Package Max

regexp

Use regular expressions to process input

Description

With regexp, it's possible to use PERL-compatible regular expressions (PCRE) to match or make substitutions within symbols and lists.

Discussion

The argument is a symbol that sets the regular expression (RE), as does the re attribute in the left inlet. The substitute attribute passes a symbol to be used in substitutions - if no symbol is present, it removes the previous one. Any other symbol or list in the left inlet is treated as the subject string, and is processed according to those parameters.
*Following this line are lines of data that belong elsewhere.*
theorem witness_DmaFetchesCopiesAndCompletes_4 : (fun (s : State) (τ : Nat) (i n v a : Nat) (b : List Nat) => decide ((n < 32) ∧ (s.dmaRuns n = true) ∧ (s.regAllowed i true (bDMA n) 0x110 = true) ∧ (s.domOn (bDMA n) = true) ∧ (bit v 0 = 1) ∧ (s.dmaRefuses i n = false) ∧ (s.rd (bDMA n) DMA_STAT_IDLE = 1) ∧ ((s.dmaX n).last = some a) ∧ (((s.at τ).hwRead (0x100 + n) (a + 0x18) 8).2 = (0, b)) ∧ (leNat b = 0)) &&
    ran (.dmaKick τ i n v) s (fun t => decide (
    t.rd (bDMA n) DMA_STAT_IDLE = 1 ∧ t.dmaCur n = s.dmaCur n ∧ t.dmaX n = s.dmaX n)))
    ({ st [(0x9B, COM_STATE_FSM, 2), (0, PWR_PD_STAT_PSTATE 55, 2), (0x9B, DMA_STAT_IDLE, 1)] with dma := { ch := [(27, { last := some 0x1000 })] }, hlt := { rules := [(0, dramRule)] } }) 0 1 27 1 0x1000 (List.replicate 8 0) = true := by
  decide +kernel

theorem witness_DmaFetchesCopiesAndCompletes_5 : (fun (s : State) (τ : Nat) (n : Nat) (b : List Nat) => decide ((n < 29 ∨ n = 30) ∧ (s.dmaFetches n = true) ∧ (((s.at τ).hwRead (0x100 + n) (s.dmaCur n) 64).2 = (0, b)) ∧ ((s.dmaX n).segs.length < 64) ∧ ((s.dmaX n).failed = false) ∧ (segPasses n (segOf (s.dmaCur n) b) b = true)) &&
    ran (.descriptorFetch τ n) s (fun t => decide (
    (t.dmaX n).segs = (s.dmaX n).segs ++ [segOf (s.dmaCur n) b] ∧ t.cnt (bDMA n) DMA_CNT_SEGMENTS = satInc (s.cnt (bDMA n) DMA_CNT_SEGMENTS) 1)))
    ({ st [(0x9B, COM_STATE_FSM, 2), (0, PWR_PD_STAT_PSTATE 55, 2), (0x9B, DMA_CUR_LO, 0x1000)] with dma := { ch := [(27, { armed := true })] }, hlt := { rules := [(0, dramRule)] }, mem := memPuts [] 0x1000 (leBytes 8 0x2000 ++ leBytes 8 0x3000 ++ leBytes 4 2 ++ leBytes 2 4 ++ leBytes 2 0 ++ leBytes 8 0 ++ leBytes 8 77 ++ leBytes 2 0 ++ List.replicate 22 0) }) 0 27 (leBytes 8 0x2000 ++ leBytes 8 0x3000 ++ leBytes 4 2 ++ leBytes 2 4 ++ leBytes 2 0 ++ leBytes 8 0 ++ leBytes 8 77 ++ leBytes 2 0 ++ List.replicate 22 0) = true := by
  decide +kernel

theorem witness_DmaFetchesCopiesAndCompletes_6 : (fun (s : State) (τ : Nat) (n : Nat) (b : List Nat) => decide ((n < 29 ∨ n = 30) ∧ (s.dmaFetches n = true) ∧ (((s.at τ).hwRead (0x100 + n) (s.dmaCur n) 64).2 = (0, b)) ∧ ((s.dmaX n).failed = false) ∧ (segPasses n (segOf (s.dmaCur n) b) b = false ∨ 64 ≤ (s.dmaX n).segs.length)) &&
    ran (.descriptorFetch τ n) s (fun t => decide (
    t.cnt (bDMA n) DMA_CNT_PARAM = satInc (s.cnt (bDMA n) DMA_CNT_PARAM) 1 ∧ (t.dmaX n).segs.length = (s.dmaX n).segs.length + 1 ∧ (t.dmaX n).running = none)))
    ({ st [(0x9B, COM_STATE_FSM, 2), (0, PWR_PD_STAT_PSTATE 55, 2), (0x9B, DMA_CUR_LO, 0x1000)] with dma := { ch := [(27, { armed := true })] }, hlt := { rules := [(0, dramRule)] } }) 0 27 (List.replicate 64 0) = true := by
  decide +kernel

theorem witness_DmaFetchesCopiesAndCompletes_7 : (fun (s : State) (τ : Nat) (n st : Nat) => decide ((n < 32) ∧ (s.dmaFetches n = true) ∧ (s.rd (bDMA n) DMA_STAT_HALTED = 0) ∧ (((s.at τ).hwRead (0x100 + n) (s.dmaCur n) 64).2.1 = st) ∧ (st ≠ 0)) &&
    ran (.descriptorFetch τ n) s (fun t => decide (
    t.rd (bDMA n) DMA_STAT_HALTED = 1 ∧ t.rd (bDMA n) DMA_ERR_INFO_STATUS = st ∧ t.rd (bDMA n) DMA_ERR_INFO_DESC = 1 ∧ (t.dmaX n).fetch = some ((s.dmaX n).segs.length, st))))
    ({ st [(0x9B, COM_STATE_FSM, 2)] with dma := { ch := [(27, { armed := true })] } }) 0 27 0x0201 = true := by
  decide +kernel

theorem witness_DmaFetchesCopiesAndCompletes_8 : (fun (s : State) (τ : Nat) (n : Nat) (data : List Nat) (poison : List Nat) (g : DmaSeg) => decide ((n < 29 ∨ n = 30) ∧ (s.dmaRuns n = true) ∧ (s.rd (bDMA n) DMA_STAT_HALTED ≠ 1) ∧ ((s.dmaX n).record = none) ∧ ((s.dmaX n).left ≤ s.dmaRoom n) ∧ ((s.dmaX n).running = some g)) &&
    ranTo (.segmentDone τ n data poison) s (((s.at τ).dmaSpend n (s.dmaX n).left).dmaCopy n g data poison))
    ({ st [(0x9B, COM_STATE_FSM, 2), (0, PWR_PD_STAT_PSTATE 55, 2)] with dma := { ch := [(27, { armed := true, segs := [{ addr := 0x1000, src := 0x2000, dst := 0x3000, len := 2, flags := 4 }], left := 2 })] }, hlt := { rules := [(0, dramRule)] }, mem := memPuts [] 0x2000 [5, 6] }) 0 27 [] [] { addr := 0x1000, src := 0x2000, dst := 0x3000, len := 2, flags := 4 } = true := by
  decide +kernel

theorem witness_DmaFetchesCopiesAndCompletes_9 : (fun (s : State) (τ : Nat) (n : Nat) => decide ((s.dmaRuns n = true) ∧ ((s.dmaX n).closed = true) ∧ ((s.dmaX n).running = none) ∧ ((s.dmaX n).record = none)) &&
    ranTo (.transferComplete τ n) s ((s.at τ).dmaComplete n))
    ({ st [(0x9B, COM_STATE_FSM, 2), (0, PWR_PD_STAT_PSTATE 55, 2)] with dma := { ch := [(27, { closed := true, segs := [{  addr := 0x1000, src := 0x2000, dst := 0x3000, len := 2, flags := 4 , status := some 0, wrote := 2 }] })] }, hlt := { rules := [(0, dramRule)] } }) 0 27 = true := by
  decide +kernel

theorem witness_DmaFetchesCopiesAndCompletes_10 : (fun (s : State) (τ : Nat) (n : Nat) (wr : Bool) (a st : Nat) (data : List Nat) (g : DmaSeg) => decide ((s.dmaRuns n = true) ∧ (s.rd (bDMA n) DMA_STAT_HALTED = 0) ∧ ((s.dmaX n).record = none) ∧ ((s.dmaX n).running = some g) ∧ (st = 0x0201 ∨ st = 0x0202) ∧ (if wr then g.dstHost = true ∧ dmaTx n = false else g.srcHost = true ∧ dmaRx n = false) ∧ (a < 2 ^ 64)) &&
    ran (.dmaBusError τ n wr a st data) s (fun t => decide (
    t.rd (bDMA n) DMA_STAT_HALTED = 1 ∧ t.rd (bDMA n) DMA_ERR_INFO_STATUS = st ∧ t.rd (bDMA n) DMA_ERR_INFO_WRITE = (if wr then 1 else 0) ∧ t.rd64 (bDMA n) DMA_ERR_ADDR_LO DMA_ERR_ADDR_HI = a - a % 4 ∧ t.cnt (bDMA n) DMA_CNT_BUS_ERR = satInc (s.cnt (bDMA n) DMA_CNT_BUS_ERR) 1)))
    ({ st [(0x9B, COM_STATE_FSM, 2), (0, PWR_PD_STAT_PSTATE 55, 2)] with dma := { ch := [(27, { armed := true, segs := [{  addr := 0x1000, src := 0x2000, dst := 0x3000, len := 2, flags := 6  }] })] }, hlt := { rules := [(0, dramRule)] } }) 0 27 true 0x3002 0x0201 [] {  addr := 0x1000, src := 0x2000, dst := 0x3000, len := 2, flags := 6  } = true := by
  decide +kernel

theorem witness_DmaFetchesCopiesAndCompletes_11 : (fun (s : State) (τ : Nat) (i n : Nat) => decide ((n < 32) ∧ (s.regAllowed i true (bDMA n) 0x104 = true) ∧ (s.domOn (bDMA n) = true)) &&
    ran (.haltedClear τ i n) s (fun t => decide (
    t.rd (bDMA n) DMA_STAT_HALTED = 0 ∧ t.rd (bDMA n) DMA_STAT_IDLE = 1)))
    ({ st [(0x9B, COM_STATE_FSM, 2), (0, PWR_PD_STAT_PSTATE 55, 2), (0x9B, DMA_STAT_HALTED, 1)] with dma := { ch := [(27, {  })] }, hlt := { rules := [(0, dramRule)] } }) 0 1 27 = true := by
  decide +kernel

theorem witness_DmaFetchesCopiesAndCompletes_12 : (fun (s : State) (τ : Nat) => decide ((s.dma.win + 1024 ≤ (s.at τ).now)) &&
    ran (.dmaBudgetWindow τ) s (fun t => decide (
    t.dma.total = 0 ∧ t.dma.win = t.now ∧ (t.dmaX 27).used = 0)))
    ({ now := 1024, dma := { total := 9, ch := [(27, { used := 5 })] } }) 0  = true := by
  decide +kernel

theorem witness_DmaFetchesCopiesAndCompletes_13 : (fun (s : State) (τ : Nat) => decide (((s.at τ).now < s.dma.win + 1024)) &&
    ranTo (.dmaBudgetWindow τ) s (s.at τ))
    ({ now := 1023, dma := { total := 9 } }) 0  = true := by
  decide +kernel

theorem witness_LinkResetRequestsNeedTheEnable_1 : (fun (s : State) (τ : Nat) (a src : Nat) => decide ((s.portUp a = true) ∧ (s.rd bRST RST_SRC_EN_LNK_REQ_EN = 1)) &&
    ran (.resetReq τ a src) s (fun t => decide (
    t.sys.inReset = true ∧ t.rd bRST RST_CAUSE_LNK_REQ = 1 ∧ t.rd bLNK (LNK_PORT_STAT_PSTATE 1) = 0)))
    ({ st [(0x12, COM_STATE_FSM, 2), (0x12, LNK_PORT_STAT_PSTATE 0, 3), (0x12, LNK_PORT_STAT_PSTATE 1, 3), (0x12, LNK_PORT_STAT_LANES_UP 0, 15), (0x12, LNK_PORT_STAT_LANES_UP 1, 15)] with free := 0 }) 0 1 1 = true := by
  decide +kernel

theorem witness_LinkResetRequestsNeedTheEnable_2 : (fun (s : State) (τ : Nat) (a src : Nat) => decide ((s.portUp a = true) ∧ (s.rd bRST RST_SRC_EN_LNK_REQ_EN ≠ 1)) &&
    ranTo (.resetReq τ a src) s ((s.at τ).rxFrame a { type := 0x50, src := src, dest := s.modulePos }))
    ({ st [(0x12, COM_STATE_FSM, 2), (0x12, LNK_PORT_STAT_PSTATE 0, 3), (0x12, LNK_PORT_STAT_PSTATE 1, 3), (0x12, LNK_PORT_STAT_LANES_UP 0, 15), (0x12, LNK_PORT_STAT_LANES_UP 1, 15), (1, RST_SRC_EN_LNK_REQ_EN, 0)] with free := 0 }) 0 1 1 = true := by
  decide +kernel

theorem witness_StepKeepsStoresQueueAndTime_1 : (let s : State := { mem := [(3, 1#8)], live := [(4, 1#32)], pending := [.dramWrite 5 1 0x20 [7] false], hlt := { rules := [(0, dramRule)] } }
    Memory.wf s.mem && Store.wf 0#32 s.live && Store.wf false s.poison && Store.wf 0 s.errs &&
    (match step s with
     | .next t => Memory.wf t.mem && decide (t.mem.length = 2) && t.pending.isEmpty && t.now == 5
     | _ => false)) = true := by
  decide +kernel

theorem witness_StepKeepsTilesInRange_1 : (let s : State := { tkS (opWord 0 1 0 (fR 5 7 7)) tk0 with pending := [.add 0 0 (BitVec.ofNat 48 (fR 5 7 7))] }
    s.clu.all (fun e => e.2.tile.all (fun t => t.s.all (fun x => decide (x.2 < 2 ^ 64)) && t.a.all (fun x => decide (x.2 < 2 ^ 64)))) &&
    (match step s with
     | .next u => (u.tileOf 0).any (fun t => t.sreg 5 == 2 ^ 64 - 2)
     | _ => false)) = true := by
  decide +kernel

theorem test_reset : ([0, 1, 2, 3, 5].all (fun b => State.reset.fsm b == 2) && [8, 9, 10, 11, 12].all (fun b => State.reset.fsm b == 1) &&
    (List.range 256).all (fun b => [0, 1, 2, 3, 5, 8, 9, 10, 11, 12].contains b || State.reset.fsm b == 0) &&
    [RST_CAUSE_BOR, RST_CAUSE_PIN, RST_CAUSE_THERM, RST_CAUSE_SW_FULL, RST_CAUSE_CRIT_ERR, RST_CAUSE_LNK_REQ, RST_CAUSE_HLT_WDT].all (fun f => State.reset.rd bRST f == 0) &&
    State.reset.rd bRST RST_CAUSE_POR == 1 && [bPWR, bRST, bCLK, bTIM, bHLT] == [0, 1, 2, 3, 5] && !State.reset.jobRun) = true := by
  decide +kernel

end Sys2Proof.Tests
end

section
/-!
PROOFS. The module as a whole: what every step keeps, the state after reset, accesses to the registers, snapshots, and the function state
machine.
-/

namespace Sys2Proof.Machine
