-- ==== Sys2Proof/Tests/Slice0.lean ====
section
/-! SUPPORT. The model's own tests: expected results are from spec/95_test_vectors.md (the vector ids are named) or worked out from
the rules; and a witness for the hypotheses of every statement. -/

namespace Sys2Proof.Tests

open Sys2Proof.Machine

/-- The next state of an outcome. -/
def nextOf : Host.Outcome State Fault Refusal → Option State
  | .next t => some t
  | .fault _ => none
  | .refused _ => none

/-- The machine after reset, with these state registers. -/
def withRegs (g : Regs) : State := { State.reset with regs := g }

/-- The machine after reset, with this ReceiveBuffer. -/
def withBuffer (b : List Byte) : State := { State.reset with ref := { RefState.empty with buffer := b } }

/-- One step on the next stimulus `x`. -/
def stepOn (x : Stimulus) (s : State) : Option State := nextOf (step { s with stimuli := x :: s.stimuli })

/-! ### Well-formedness: one ill-formed term for each check -/

theorem test_wf_idleBadStart_refused : (Instr.idleBadStart 0xFF).wf = false := by decide
theorem test_wf_shapeUnknown_answer_refused : (Instr.shapeUnknown 0xFF).wf = false := by decide
theorem test_wf_shapeUnknown_async_refused : (Instr.shapeUnknown 0xFE).wf = false := by decide
theorem test_wf_refUnknownShape_answer_refused : (Instr.refUnknownShape 0xFF).wf = false := by decide
theorem test_wf_refUnknownShape_async_refused : (Instr.refUnknownShape 0xFE).wf = false := by decide
theorem test_wf_refBadStart_refused : (Instr.refBadStart 0xFF 0x00).wf = false := by decide
theorem test_wf_idleBadStart_admits_fe : (Instr.idleBadStart 0xFE).wf = true := by decide

/-! ### Decoding: words written out from R81, R77 and R150 -/

theorem test_decode_idleSop : decodeTableWord 16 0b00011111111 = some .idleSop := by decide
theorem test_decode_idleBadStart : decodeTableWord 16 0b00011111110 = some (.idleBadStart 0xFE) := by decide
theorem test_decode_shapeAnswer : decodeTableWord 16 0b00111111111 = some .shapeAnswer := by decide
theorem test_decode_shapeAsync : decodeTableWord 16 0b00111111110 = some .shapeAsync := by decide
theorem test_decode_shapeUnknown : decodeTableWord 16 0b00111111101 = some (.shapeUnknown 0xFD) := by decide
theorem test_decode_b2Code : decodeTableWord 16 0b01010100101 = some (.b2Code 0xA5) := by decide
theorem test_decode_b3SeqLenhi : decodeTableWord 16 0b01110000001 = some (.b3SeqLenhi 0x81) := by decide
theorem test_decode_b4Len : decodeTableWord 16 0b10000000011 = some (.b4Len 3) := by decide
theorem test_decode_payByte : decodeTableWord 16 0b10111111110 = some (.payByte 0xFE) := by decide
theorem test_decode_chkByte : decodeTableWord 16 0b11011111101 = some (.chkByte 0xFD) := by decide
theorem test_decode_st7Reserved : decodeTableWord 16 0b11100000000 = some (.st7Reserved 0) := by decide
theorem test_decode_reset : decodeTableWord 8 0b10 = some (.reset false) := by decide
theorem test_decode_reset_inValid : decodeTableWord 8 0b11 = some (.reset true) := by decide
theorem test_decode_idleCycle : decodeTableWord 8 0b00 = some .idleCycle := by decide
theorem test_decode_accept : decodeTableWord 8 0b01 = some .accept := by decide
theorem test_decode_refAnswer : decodeTableWord 16 0b1111111111111111 = some .refAnswer := by decide
theorem test_decode_refAsync : decodeTableWord 16 0b1111111111111110 = some .refAsync := by decide
theorem test_decode_refUnknownShape : decodeTableWord 16 0b1111111100010010 = some (.refUnknownShape 0x12) := by decide
theorem test_decode_refBadStart : decodeTableWord 16 0b1111111011111111 = some (.refBadStart 0xFE 0xFF) := by decide
theorem test_decode_refuses_ctl_bits : decodeWord 8 0b100 = .error .notACtlKey := by rfl
theorem test_decode_refuses_wide_key : decodeWord 16 0x10000 = .error .keyTooWide := by rfl
theorem test_decode_refuses_width : decodeWord 24 0 = .error .noSuchFormat := by rfl
theorem test_decodeBuffer_refuses_lone_byte : decodeBuffer [0x12] = .error .needsTwoBytes := by rfl
theorem test_decodeBuffer_first_byte_high :
    decodeBuffer [0x00, 0xFF] = .ok (.refBadStart 0x00 0xFF) := by rfl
The subject array is processed according to the re and substitute values. The middle outlet reports an array of the instances where the RE matched portions of the subject array. If the RE contains parentheses, they are treated as capture groups, and the center-left outlet puts them into a array upon every match within the subject array. If a 'substitute' array has been set, the leftmost output returns the subject array with necessary substitutions.

The middle outlet reports a list of the instances where the RE matched portions of the subject string. If the RE contains parentheses, they are treated as capture groups, and the center-left outlet puts them into a list upon every match within the subject string. If a 'substitute' string has been set, the leftmost output returns the subject string with necessary substitutions. (n.b. substitute strings may contain capture groups, of the form %n)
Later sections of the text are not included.